Naive Bayes Classifiers
Notation
Classifier for text classification
Input: $d$ (“document”)
Output: $c$ (“class”)
Training set: $N$ documents that have each been hand-labeled with a class $(d_1, c_1), \dots, (d_N, c_N)$
🎯 Goal: to learn a classifier that is capable of mapping from a new document $d$ to its correct class $c\in C$
Type:
- Generative:
- Build a model of how a class could generate some input data
- Given an observation, return the class most likely to have generated the observation.
- E.g.: Naive Bayes
- Discriminative
- Learn what features from the input are most useful to discriminate between the different possible classes
- Often more accurate and hence more commonly used
- E.g.: Logistic Regression
- Generative:
Bag-of-words Representation
We represent a text document as if were a bag-of-words
- unordered set of words
- position ignored
- keeping only their frequency in the document
In the example in the figure, instead of representing the word order in all the phrases like “I love this movie” and “I would recommend it”, we simply note that the word I occurred 5 times in the entire excerpt, the word it 6 times, the words love, recommend, and movie once, and so on.
Naive Bayes
Probablistic classifier
for a document $d$, out of all classes $c \in C$, the classifier returns the class $\hat{c}$ which has the maximum a-posterior probability (MAP) given the document
We represent a document $d$ as a set of features $f_1, f_2, \dots, f_n$, then
$$ \hat{c}=\underset{c \in C}{\operatorname{argmax}} \quad\overbrace{P\left(f_{1}, f_{2}, \ldots, f_{n} | c\right)}^{\text { likelihood }} \cdot \overbrace{P(c)}^{\text { prior }} $$In order to make it possible to compute directly, Naive Bayes classifiers make two simplifying assumptions
Bag-of-words assumption
- we assume position does NOT matter, and that the word “love” has the SAME effect on classification whether it occurs as the 1st, 20th, or last word in the document.
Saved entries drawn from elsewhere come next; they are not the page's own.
-- ==== Sys2Proof/Laws/State.lean ====
section
/-! SUPPORT. One lemma per field per state update, true by `rfl`, so that no proof unfolds a record update; and the contexts
under each update. -/

namespace Sys2Proof.Machine

/-! ### `setBc` -/

@[simp] theorem State.setBc_build (s : State) (c : Ctx) (v : BcCtx) : (s.setBc c v).build = s.build := rfl
@[simp] theorem State.setBc_err (s : State) (c : Ctx) (v : BcCtx) : (s.setBc c v).err = s.err := rfl
@[simp] theorem State.setBc_ovr (s : State) (c : Ctx) (v : BcCtx) : (s.setBc c v).ovr = s.ovr := rfl
@[simp] theorem State.setBc_args (s : State) (c : Ctx) (v : BcCtx) : (s.setBc c v).args = s.args := rfl
@[simp] theorem State.setBc_result (s : State) (c : Ctx) (v : BcCtx) : (s.setBc c v).result = s.result := rfl
@[simp] theorem State.setBc_bc (s : State) (c : Ctx) (v : BcCtx) : (s.setBc c v).bc = s.bc.set c v := rfl
@[simp] theorem State.setBc_sca (s : State) (c : Ctx) (v : BcCtx) : (s.setBc c v).sca = s.sca := rfl
@[simp] theorem State.setBc_scb (s : State) (c : Ctx) (v : BcCtx) : (s.setBc c v).scb = s.scb := rfl
@[simp] theorem State.setBc_pending (s : State) (c : Ctx) (v : BcCtx) : (s.setBc c v).pending = s.pending := rfl
@[simp] theorem State.setBc_mem (s : State) (c : Ctx) (v : BcCtx) : (s.setBc c v).mem = s.mem := rfl
@[simp] theorem State.setBc_turns (s : State) (c : Ctx) (v : BcCtx) : (s.setBc c v).turns = s.turns := rfl
@[simp] theorem State.setBc_observed (s : State) (c : Ctx) (v : BcCtx) : (s.setBc c v).observed = s.observed := rfl
@[simp] theorem State.setBc_entropyIn (s : State) (c : Ctx) (v : BcCtx) : (s.setBc c v).entropyIn = s.entropyIn := rfl
@[simp] theorem State.setBc_free (s : State) (c : Ctx) (v : BcCtx) : (s.setBc c v).free = s.free := rfl

/-! ### `setSca` -/

@[simp] theorem State.setSca_build (s : State) (c : Ctx) (v : ScaCtx) : (s.setSca c v).build = s.build := rfl
@[simp] theorem State.setSca_err (s : State) (c : Ctx) (v : ScaCtx) : (s.setSca c v).err = s.err := rfl
@[simp] theorem State.setSca_ovr (s : State) (c : Ctx) (v : ScaCtx) : (s.setSca c v).ovr = s.ovr := rfl
@[simp] theorem State.setSca_args (s : State) (c : Ctx) (v : ScaCtx) : (s.setSca c v).args = s.args := rfl
@[simp] theorem State.setSca_result (s : State) (c : Ctx) (v : ScaCtx) : (s.setSca c v).result = s.result := rfl
@[simp] theorem State.setSca_bc (s : State) (c : Ctx) (v : ScaCtx) : (s.setSca c v).bc = s.bc := rfl
@[simp] theorem State.setSca_sca (s : State) (c : Ctx) (v : ScaCtx) : (s.setSca c v).sca = s.sca.set c v := rfl
@[simp] theorem State.setSca_scb (s : State) (c : Ctx) (v : ScaCtx) : (s.setSca c v).scb = s.scb := rfl
@[simp] theorem State.setSca_pending (s : State) (c : Ctx) (v : ScaCtx) : (s.setSca c v).pending = s.pending := rfl
@[simp] theorem State.setSca_mem (s : State) (c : Ctx) (v : ScaCtx) : (s.setSca c v).mem = s.mem := rfl
@[simp] theorem State.setSca_turns (s : State) (c : Ctx) (v : ScaCtx) : (s.setSca c v).turns = s.turns := rfl
@[simp] theorem State.setSca_observed (s : State) (c : Ctx) (v : ScaCtx) : (s.setSca c v).observed = s.observed := rfl
@[simp] theorem State.setSca_entropyIn (s : State) (c : Ctx) (v : ScaCtx) : (s.setSca c v).entropyIn = s.entropyIn := rfl
@[simp] theorem State.setSca_free (s : State) (c : Ctx) (v : ScaCtx) : (s.setSca c v).free = s.free := rfl

/-! ### `setScb` -/

@[simp] theorem State.setScb_build (s : State) (c : Ctx) (v : ScbCtx) : (s.setScb c v).build = s.build := rfl
@[simp] theorem State.setScb_err (s : State) (c : Ctx) (v : ScbCtx) : (s.setScb c v).err = s.err := rfl
@[simp] theorem State.setScb_ovr (s : State) (c : Ctx) (v : ScbCtx) : (s.setScb c v).ovr = s.ovr := rfl
@[simp] theorem State.setScb_args (s : State) (c : Ctx) (v : ScbCtx) : (s.setScb c v).args = s.args := rfl
@[simp] theorem State.setScb_result (s : State) (c : Ctx) (v : ScbCtx) : (s.setScb c v).result = s.result := rfl
@[simp] theorem State.setScb_bc (s : State) (c : Ctx) (v : ScbCtx) : (s.setScb c v).bc = s.bc := rfl
@[simp] theorem State.setScb_sca (s : State) (c : Ctx) (v : ScbCtx) : (s.setScb c v).sca = s.sca := rfl
@[simp] theorem State.setScb_scb (s : State) (c : Ctx) (v : ScbCtx) : (s.setScb c v).scb = s.scb.set c v := rfl
@[simp] theorem State.setScb_pending (s : State) (c : Ctx) (v : ScbCtx) : (s.setScb c v).pending = s.pending := rfl
@[simp] theorem State.setScb_mem (s : State) (c : Ctx) (v : ScbCtx) : (s.setScb c v).mem = s.mem := rfl
@[simp] theorem State.setScb_turns (s : State) (c : Ctx) (v : ScbCtx) : (s.setScb c v).turns = s.turns := rfl
@[simp] theorem State.setScb_observed (s : State) (c : Ctx) (v : ScbCtx) : (s.setScb c v).observed = s.observed := rfl
@[simp] theorem State.setScb_entropyIn (s : State) (c : Ctx) (v : ScbCtx) : (s.setScb c v).entropyIn = s.entropyIn := rfl
@[simp] theorem State.setScb_free (s : State) (c : Ctx) (v : ScbCtx) : (s.setScb c v).free = s.free := rfl

/-! ### `issue` -/

@[simp] theorem State.issue_build (s : State) (w : Word) : (s.issue w).build = s.build := rfl
@[simp] theorem State.issue_err (s : State) (w : Word) : (s.issue w).err = .ok := rfl
@[simp] theorem State.issue_ovr (s : State) (w : Word) : (s.issue w).ovr = s.ovr := rfl
@[simp] theorem State.issue_args (s : State) (w : Word) : (s.issue w).args = s.args := rfl
@[simp] theorem State.issue_result (s : State) (w : Word) : (s.issue w).result = s.result := rfl
@[simp] theorem State.issue_bc (s : State) (w : Word) : (s.issue w).bc = s.bc := rfl
@[simp] theorem State.issue_sca (s : State) (w : Word) : (s.issue w).sca = s.sca := rfl
@[simp] theorem State.issue_scb (s : State) (w : Word) : (s.issue w).scb = s.scb := rfl
@[simp] theorem State.issue_pending (s : State) (w : Word) : (s.issue w).pending = some { word := w, args := s.args, disturbed := false } := rfl
@[simp] theorem State.issue_mem (s : State) (w : Word) : (s.issue w).mem = s.mem := rfl
@[simp] theorem State.issue_turns (s : State) (w : Word) : (s.issue w).turns = s.turns := rfl
@[simp] theorem State.issue_observed (s : State) (w : Word) : (s.issue w).observed = s.observed := rfl
@[simp] theorem State.issue_entropyIn (s : State) (w : Word) : (s.issue w).entropyIn = s.entropyIn := rfl
@[simp] theorem State.issue_free (s : State) (w : Word) : (s.issue w).free = s.free := rfl

/-! ### `complete` -/

@[simp] theorem State.complete_build (s : State) (k : ErrorCode) : (s.complete k).build = s.build := rfl
@[simp] theorem State.complete_err (s : State) (k : ErrorCode) : (s.complete k).err = k := rfl
@[simp] theorem State.complete_ovr (s : State) (k : ErrorCode) : (s.complete k).ovr = s.ovr := rfl
@[simp] theorem State.complete_args (s : State) (k : ErrorCode) : (s.complete k).args = s.args := rfl
@[simp] theorem State.complete_result (s : State) (k : ErrorCode) : (s.complete k).result = s.result := rfl
@[simp] theorem State.complete_bc (s : State) (k : ErrorCode) : (s.complete k).bc = s.bc := rfl
@[simp] theorem State.complete_sca (s : State) (k : ErrorCode) : (s.complete k).sca = s.sca := rfl
@[simp] theorem State.complete_scb (s : State) (k : ErrorCode) : (s.complete k).scb = s.scb := rfl
@[simp] theorem State.complete_pending (s : State) (k : ErrorCode) : (s.complete k).pending = none := rfl
@[simp] theorem State.complete_mem (s : State) (k : ErrorCode) : (s.complete k).mem = s.mem := rfl
@[simp] theorem State.complete_turns (s : State) (k : ErrorCode) : (s.complete k).turns = s.turns := rfl
@[simp] theorem State.complete_observed (s : State) (k : ErrorCode) : (s.complete k).observed = s.observed := rfl
@[simp] theorem State.complete_entropyIn (s : State) (k : ErrorCode) : (s.complete k).entropyIn = s.entropyIn := rfl
@[simp] theorem State.complete_free (s : State) (k : ErrorCode) : (s.complete k).free = s.free := rfl

/-! ### `setResult` -/

@[simp] theorem State.setResult_build (s : State) (w : Word) : (s.setResult w).build = s.build := rfl
@[simp] theorem State.setResult_err (s : State) (w : Word) : (s.setResult w).err = s.err := rfl
@[simp] theorem State.setResult_ovr (s : State) (w : Word) : (s.setResult w).ovr = s.ovr := rfl
@[simp] theorem State.setResult_args (s : State) (w : Word) : (s.setResult w).args = s.args := rfl
@[simp] theorem State.setResult_result (s : State) (w : Word) : (s.setResult w).result = w := rfl
@[simp] theorem State.setResult_bc (s : State) (w : Word) : (s.setResult w).bc = s.bc := rfl
@[simp] theorem State.setResult_sca (s : State) (w : Word) : (s.setResult w).sca = s.sca := rfl
@[simp] theorem State.setResult_scb (s : State) (w : Word) : (s.setResult w).scb = s.scb := rfl
@[simp] theorem State.setResult_pending (s : State) (w : Word) : (s.setResult w).pending = s.pending := rfl
@[simp] theorem State.setResult_mem (s : State) (w : Word) : (s.setResult w).mem = s.mem := rfl
@[simp] theorem State.setResult_turns (s : State) (w : Word) : (s.setResult w).turns = s.turns := rfl
@[simp] theorem State.setResult_observed (s : State) (w : Word) : (s.setResult w).observed = s.observed := rfl
@[simp] theorem State.setResult_entropyIn (s : State) (w : Word) : (s.setResult w).entropyIn = s.entropyIn := rfl
@[simp] theorem State.setResult_free (s : State) (w : Word) : (s.setResult w).free = s.free := rfl

/-! ### `drewFree` -/

@[simp] theorem State.drewFree_build (s : State) (n : Nat) : (s.drewFree n).build = s.build := rfl
@[simp] theorem State.drewFree_err (s : State) (n : Nat) : (s.drewFree n).err = s.err := rfl
@[simp] theorem State.drewFree_ovr (s : State) (n : Nat) : (s.drewFree n).ovr = s.ovr := rfl
@[simp] theorem State.drewFree_args (s : State) (n : Nat) : (s.drewFree n).args = s.args := rfl
@[simp] theorem State.drewFree_result (s : State) (n : Nat) : (s.drewFree n).result = s.result := rfl
@[simp] theorem State.drewFree_bc (s : State) (n : Nat) : (s.drewFree n).bc = s.bc := rfl
@[simp] theorem State.drewFree_sca (s : State) (n : Nat) : (s.drewFree n).sca = s.sca := rfl
@[simp] theorem State.drewFree_scb (s : State) (n : Nat) : (s.drewFree n).scb = s.scb := rfl
@[simp] theorem State.drewFree_pending (s : State) (n : Nat) : (s.drewFree n).pending = s.pending := rfl
@[simp] theorem State.drewFree_mem (s : State) (n : Nat) : (s.drewFree n).mem = s.mem := rfl
@[simp] theorem State.drewFree_turns (s : State) (n : Nat) : (s.drewFree n).turns = s.turns := rfl
@[simp] theorem State.drewFree_observed (s : State) (n : Nat) : (s.drewFree n).observed = s.observed := rfl
@[simp] theorem State.drewFree_entropyIn (s : State) (n : Nat) : (s.drewFree n).entropyIn = s.entropyIn := rfl
@[simp] theorem State.drewFree_free (s : State) (n : Nat) : (s.drewFree n).free = s.free + n := rfl

/-! ### `drewEntropy` -/

@[simp] theorem State.drewEntropy_build (s : State) (n : Nat) : (s.drewEntropy n).build = s.build := rfl
@[simp] theorem State.drewEntropy_err (s : State) (n : Nat) : (s.drewEntropy n).err = s.err := rfl
@[simp] theorem State.drewEntropy_ovr (s : State) (n : Nat) : (s.drewEntropy n).ovr = s.ovr := rfl
@[simp] theorem State.drewEntropy_args (s : State) (n : Nat) : (s.drewEntropy n).args = s.args := rfl
@[simp] theorem State.drewEntropy_result (s : State) (n : Nat) : (s.drewEntropy n).result = s.result := rfl
@[simp] theorem State.drewEntropy_bc (s : State) (n : Nat) : (s.drewEntropy n).bc = s.bc := rfl
@[simp] theorem State.drewEntropy_sca (s : State) (n : Nat) : (s.drewEntropy n).sca = s.sca := rfl
@[simp] theorem State.drewEntropy_scb (s : State) (n : Nat) : (s.drewEntropy n).scb = s.scb := rfl
@[simp] theorem State.drewEntropy_pending (s : State) (n : Nat) : (s.drewEntropy n).pending = s.pending := rfl
@[simp] theorem State.drewEntropy_mem (s : State) (n : Nat) : (s.drewEntropy n).mem = s.mem := rfl
@[simp] theorem State.drewEntropy_turns (s : State) (n : Nat) : (s.drewEntropy n).turns = s.turns := rfl
@[simp] theorem State.drewEntropy_observed (s : State) (n : Nat) : (s.drewEntropy n).observed = s.observed := rfl
@[simp] theorem State.drewEntropy_entropyIn (s : State) (n : Nat) : (s.drewEntropy n).entropyIn = s.entropyIn.drop n := rfl
@[simp] theorem State.drewEntropy_free (s : State) (n : Nat) : (s.drewEntropy n).free = s.free + n := rfl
- Thus we assume that the features $f_1, f_2, \dots, f_n$ only encode word identity and not position.
Naive Bayes assumption
- The conditional independence assumption that the probabilities $P(f_i|c)$ are independent given the class $c$ and hence can be ‘naively’ multiplied $$ P\left(f_{1}, f_{2}, \ldots ., f_{n} | c\right)=P\left(f_{1} | c\right) \cdot P\left(f_{2} | c\right) \cdot \ldots \cdot P\left(f_{n} | c\right) $$
Based on these two assumptions, the final equation for the class chosen by a naive Bayes classifier is thus
$$ c_{N B}=\underset{c \in C}{\operatorname{argmax}} P(c) \prod_{f \in F} P(f | c) $$To apply the naive Bayes classifier to text, we need to consider word positions, by simply walking an index through every word position in the document:
$$ \text{positions} \leftarrow \text{all word positions in test document} $$ $$ c_{NB}=\underset{c \in C}{\operatorname{argmax}} P(c) \prod_{i \in \text {positions}} P\left(w_{i} | c\right) $$To avoid underflow and increase speed, Naive Bayes calculations, like calculations for language modeling, are done in log space:
$$ c_{NB}=\underset{c \in C}{\operatorname{argmax}} \log P(c)+\sum_{i \in \text {positions }} \log P\left(w_{i} | c\right) \label{eq:NB log} $$